* Given data
• • •

/-! ### Entry into LOAD -/

theorem wipeComplete_loads {flash : Sfdp} {e : Device} {r : NonVol × Device} (he : e = trimBoot (devGo .load d))
    (hr : r = loadStart n { e with boot.sfdp := flash, boot.from_ := e.raw }) (h : d.st = .wipe) :
    wipeComplete flash n d = (r.1, r.2) := by
  rw [wipeComplete, if_neg (Classical.not_not.2 h), ← he]
  exact hr.symm

theorem wipeComplete_idle (flash : Sfdp) (h : d.st ≠ .wipe) : wipeComplete flash n d = (n, d) := if_pos h

/-! ### The boot steps -/

/-- The guard of a boot step does not hold in the step's own place. -/
theorem inStep {x : BootStep} (hst : d.st = .load) (hb : d.boot.step = x) : ¬ (d.st ≠ .load ∨ d.boot.step ≠ x) := by
  simp [hst, hb]

/-- A header that is found: the mode in use, the slots' reports and faults, and the order in which they are tried. -/
def headerFound (n : NonVol) (h : FlashHeader) (d : Device) : Device :=
  let x := slotHeader n h.slotSize 0
  let y := slotHeader n h.slotSize 1
  let e := slotReport x y (flashMode h (d.ru F.CHART_STATUS_HEADER_COPY h.copy))
  let e := slotFault 1 (if y.ok then 0 else 1) 0 (slotFault 0 (if x.ok then 0 else 1) 0 e)
  slotNext { e with boot.slotSize := h.slotSize, boot.cands := slotOrder n h.slotSize }

section Header

variable (hst : d.st = .load) (hb : d.boot.step = .header)
include hst hb

theorem flashHeaderReadDone_none (hf : flashHeader n.flash d.boot.sfdp.sizeLog2 = none) :
    flashHeaderReadDone n d =
      slotNext ({ d with boot.slotSize := 0, boot.cands := [] }.ru F.CHART_STATUS_HEADER_FAULT 1) := by
  rw [flashHeaderReadDone, if_neg (inStep hst hb), hf]

theorem flashHeaderReadDone_some {h : FlashHeader} (hf : flashHeader n.flash d.boot.sfdp.sizeLog2 = some h) :
    flashHeaderReadDone n d = headerFound n h d := by
  rw [flashHeaderReadDone, if_neg (inStep hst hb), hf]
  rfl

end Header

theorem flashHeaderReadDone_idle (h : d.st ≠ .load ∨ d.boot.step ≠ .header) : flashHeaderReadDone n d = d := if_pos h

section Read

variable {k : Nat} {more : List Nat} (hst : d.st = .load) (hb : d.boot.step = .read) (hc : d.boot.cands = k :: more)
include hst hb hc

theorem slotReadDone_unread : slotReadDone false n d = slotFail 2 0 d := by
  rw [slotReadDone, if_neg (inStep hst hb), hc]
  rfl

theorem slotReadDone_malformed {m : Nat} (hl : slotLoad n d.boot.slotSize k = .inl m) :
    slotReadDone true n d = slotFail 6 m d := by
  rw [slotReadDone, if_neg (inStep hst hb), hc]
  simp [hl]

theorem slotReadDone_loads {l : Loading} (hl : slotLoad n d.boot.slotSize k = .inr l) :
    slotReadDone true n d = { d with boot.step := .verify, boot.load := some l } := by
  rw [slotReadDone, if_neg (inStep hst hb), hc]
  simp [hl]

end Read

theorem slotReadDone_idle (ok : Bool) (h : d.st ≠ .load ∨ d.boot.step ≠ .read ∨ d.boot.cands = []) :
    slotReadDone ok n d = d := by
  unfold slotReadDone
  split
  · rfl
  · next hin =>
    have hc : d.boot.cands = [] := (or_assoc.2 h).resolve_left hin
    rw [hc]

/-- What a slot that verifies goes on with: the overrides are applied to its registers (R501). -/
def overridesApplied (size : Nat) (n : NonVol) (l : Loading) (d : Device) : Device :=
  let o := applyOverrides n.flash (persistBase size) l.regs
  let e := { d with boot.step := .check, boot.load := some { l with final := o.1 } }
  if o.2 then e.ru F.CHART_STATUS_OVERRIDE_SKIPPED 1 else e

section Verify

variable {l : Loading} (hst : d.st = .load) (hb : d.boot.step = .verify) (hl : d.boot.load = some l)
include hst hb hl

theorem slotVerifyDone_fails (hv : slotVerify n l.key l.sig l.digest l.svn ≠ 0) :
    slotVerifyDone n d = slotFail (slotVerify n l.key l.sig l.digest l.svn) 0 d := by
  rw [slotVerifyDone, if_neg (inStep hst hb), hl]
  exact if_pos hv

theorem slotVerifyDone_passes {size : Nat} (hs : size = d.boot.slotSize)
    (hv : slotVerify n l.key l.sig l.digest l.svn = 0) : slotVerifyDone n d = overridesApplied size n l d := by
  rw [slotVerifyDone, if_neg (inStep hst hb), hl, ← hs]
  exact if_neg (Classical.not_not.2 hv)

end Verify

theorem slotVerifyDone_idle (h : d.st ≠ .load ∨ d.boot.step ≠ .verify ∨ d.boot.load = none) :
    slotVerifyDone n d = d := by
  unfold slotVerifyDone
  split
  · rfl
  · next hin =>
    have hl : d.boot.load = none := (or_assoc.2 h).resolve_left hin
    rw [hl]

section Check

variable {l : Loading} (hst : d.st = .load) (hb : d.boot.step = .check) (hl : d.boot.load = some l)
include hst hb hl

/-- A chart is checked with the overrides first, and without them where they are what fails (R501). -/
theorem chartCheckDone_checks :
    chartCheckDone d =
      if chartCheck l l.final then chartLoaded l l.final d
      else if chartCheck l l.regs then chartLoaded l l.regs (d.ru F.CHART_STATUS_OVERRIDE_SKIPPED 1)
      else slotFail 7 0 d := by
  rw [chartCheckDone, if_neg (inStep hst hb), hl]

theorem chartCheckDone_passes (hf : chartCheck l l.final = true) : chartCheckDone d = chartLoaded l l.final d := by
  rw [chartCheckDone_checks hst hb hl, if_pos hf]

theorem chartCheckDone_skips (hf : chartCheck l l.final = false) (hr : chartCheck l l.regs = true) :
    chartCheckDone d = chartLoaded l l.regs (d.ru F.CHART_STATUS_OVERRIDE_SKIPPED 1) := by
  rw [chartCheckDone_checks hst hb hl, if_neg (Bool.eq_false_iff.1 hf), if_pos hr]

theorem chartCheckDone_fails (hf : chartCheck l l.final = false) (hr : chartCheck l l.regs = false) :
    chartCheckDone d = slotFail 7 0 d := by
  rw [chartCheckDone_checks hst hb hl, if_neg (Bool.eq_false_iff.1 hf), if_neg (Bool.eq_false_iff.1 hr)]

end Check

theorem chartCheckDone_idle (h : d.st ≠ .load ∨ d.boot.step ≠ .check ∨ d.boot.load = none) : chartCheckDone d = d := by
  unfold chartCheckDone
  split
  · rfl
  · next hin =>
    have hl : d.boot.load = none := (or_assoc.2 h).resolve_left hin
    rw [hl]

/-! ### The erase of a RETIRED device (R516) -/

/-- The erase is in progress. -/
def Erases (d : Device) : Prop :=
  d.st = .load ∧ d.boot.step = .retiredIdle ∧ d.rb F.CHART_STATUS_ERASING = true

theorem erases_iff : Erases d ↔
    ¬ (d.st ≠ .load ∨ d.boot.step ≠ .retiredIdle ∨ d.rb F.CHART_STATUS_ERASING = false) := by
  simp [Erases]

theorem retiredEraseDone_idle (h : ¬ Erases d) : retiredEraseDone n d = (n, d) :=
  if_pos (Classical.not_not.1 (mt erases_iff.2 h))

/-- Both header copies go, and where the slot size is known the slots and the persistent region too. -/
theorem retiredEraseDone_erases (h : Erases d) :
    retiredEraseDone n d =
      ({ n with flash := if d.boot.slotSize = 0 then flashErase n.flash 0 0x20000
                else flashErase (flashErase n.flash 0 0x20000) 0x100000 (2 * d.boot.slotSize + 2 ^ 20) },
        d.ru F.CHART_STATUS_ERASING 0) :=
  if_neg (erases_iff.1 h)

theorem retiredEraseDone_all (h : Erases d) (hs : d.boot.slotSize ≠ 0) :
    retiredEraseDone n d =
      ({ n with flash := flashErase (flashErase n.flash 0 0x20000) 0x100000 (2 * d.boot.slotSize + 2 ^ 20) },
        d.ru F.CHART_STATUS_ERASING 0) := by
  rw [retiredEraseDone_erases h, if_neg hs]

theorem retiredEraseDone_headers (h : Erases d) (hs : d.boot.slotSize = 0) :
    retiredEraseDone n d = ({ n with flash := flashErase n.flash 0 0x20000 }, d.ru F.CHART_STATUS_ERASING 0) := by
  rw [retiredEraseDone_erases h, if_pos hs]

/-! ### The statement -/

/-- Settles O59: the boundary, then each boot step in its place and out of it, and the erase. -/
theorem boundaryAndBoot : Obligations.BoundaryAndBoot := by
  intro s w ok flash k m more l h hp d b n off erases
  refine ⟨fun ho => ?off, fun ho hw => ?wipes, fun ho hw => ?taken, fun hst => ?loads, fun hst => ?loadsNot,
    fun hst hb hf => ?headerNone, fun hst hb hf => ?headerFound, fun hn => ?headerIdle,
    fun hst hb hc => ⟨?unread, fun hl => ?malformed, fun hl => ?read⟩, fun hn => ?readIdle,
    fun hst hb hl => ⟨fun hv => ?verifyFails, fun hv => ?verifies⟩, fun hn => ?verifyIdle,
    fun hst hb hl => ⟨fun hf => ?checks, fun hf hr => ?checksBare, fun hf hr => ?checkFails⟩, fun hn => ?checkIdle,
    fun he => ⟨fun hs => ?erasesAll, fun hs => ?erasesHeaders⟩, fun he => ?eraseIdle⟩
  case off => exact runsNv_of_onAll rfl hp (crossingBoundary_off ho)
  case wipes => exact runsNv_of_onAll rfl hp (crossingBoundary_wipes ho hw)
  case taken =>
    intro e r
    have h := crossingBoundary_goes (w := w) (ok := ok) (n := s.nv) (e := e) rfl ho hw
    refine ⟨fun he => ?epochLost, fun he hs => ?sleeps, fun he hs => ?works⟩
    case epochLost => exact runsNv_of_onAll rfl hp (h.trans (boundaryGoes_epochLost he))
    case sleeps => exact runsNv_of_onAll rfl hp (h.trans (boundaryGoes_sleeps (r := r) rfl he hs))
    case works => exact runsNv_of_onAll rfl hp (h.trans (boundaryGoes_works (r := r) rfl he hs))
  case loads =>
    intro e r
    exact runsNv_of_onAll rfl hp (wipeComplete_loads (e := e) (r := r) rfl rfl hst)
  case loadsNot => exact runsNv_of_onAll rfl hp (wipeComplete_idle flash hst)
  case headerNone => exact runs_flashHeaderReadDone hp (flashHeaderReadDone_none hst hb hf)
  case headerFound => exact runs_flashHeaderReadDone hp (flashHeaderReadDone_some hst hb hf)
  case headerIdle => exact runs_flashHeaderReadDone hp (flashHeaderReadDone_idle hn)
  case unread => exact runs_slotReadDone hp (slotReadDone_unread hst hb hc)
  case malformed => exact runs_slotReadDone hp (slotReadDone_malformed hst hb hc hl)
  case read => exact runs_slotReadDone hp (slotReadDone_loads hst hb hc hl)
  case readIdle => exact runs_slotReadDone hp (slotReadDone_idle ok hn)
  case verifyFails => exact runs_slotVerifyDone hp (slotVerifyDone_fails hst hb hl hv)
  case verifies => exact runs_slotVerifyDone hp (slotVerifyDone_passes (size := b.slotSize) hst hb hl rfl hv)
  case verifyIdle => exact runs_slotVerifyDone hp (slotVerifyDone_idle hn)
  case checks => exact runs_of_onDev rfl hp (chartCheckDone_passes hst hb hl hf)
  case checksBare => exact runs_of_onDev rfl hp (chartCheckDone_skips hst hb hl hf hr)
  case checkFails => exact runs_of_onDev rfl hp (chartCheckDone_fails hst hb hl hf hr)
  case checkIdle => exact runs_of_onDev rfl hp (chartCheckDone_idle hn)
  case erasesAll => exact runsNv_of_onAll rfl hp (retiredEraseDone_all he hs)
  case erasesHeaders => exact runsNv_of_onAll rfl hp (retiredEraseDone_headers he hs)
  case eraseIdle => exact runsNv_of_onAll rfl hp (retiredEraseDone_idle he)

• • •

* About this task
Return, with no change at all, every line in the entries above from the line containing "chartCheckDone d = slotFail 7 0 d := by" through the line containing "in progress. -/".

* Result of this task
    chartCheckDone d = slotFail 7 0 d := by
  rw [chartCheckDone_checks hst hb hl, if_neg (Bool.eq_false_iff.1 hf), if_neg (Bool.eq_false_iff.1 hr)]

end Check

theorem chartCheckDone_idle (h : d.st ≠ .load ∨ d.boot.step ≠ .check ∨ d.boot.load = none) : chartCheckDone d = d := by
  unfold chartCheckDone
  split
  · rfl
  · next hin =>
    have hl : d.boot.load = none := (or_assoc.2 h).resolve_left hin
    rw [hl]

/-! ### The erase of a RETIRED device (R516) -/

/-- The erase is in progress. -/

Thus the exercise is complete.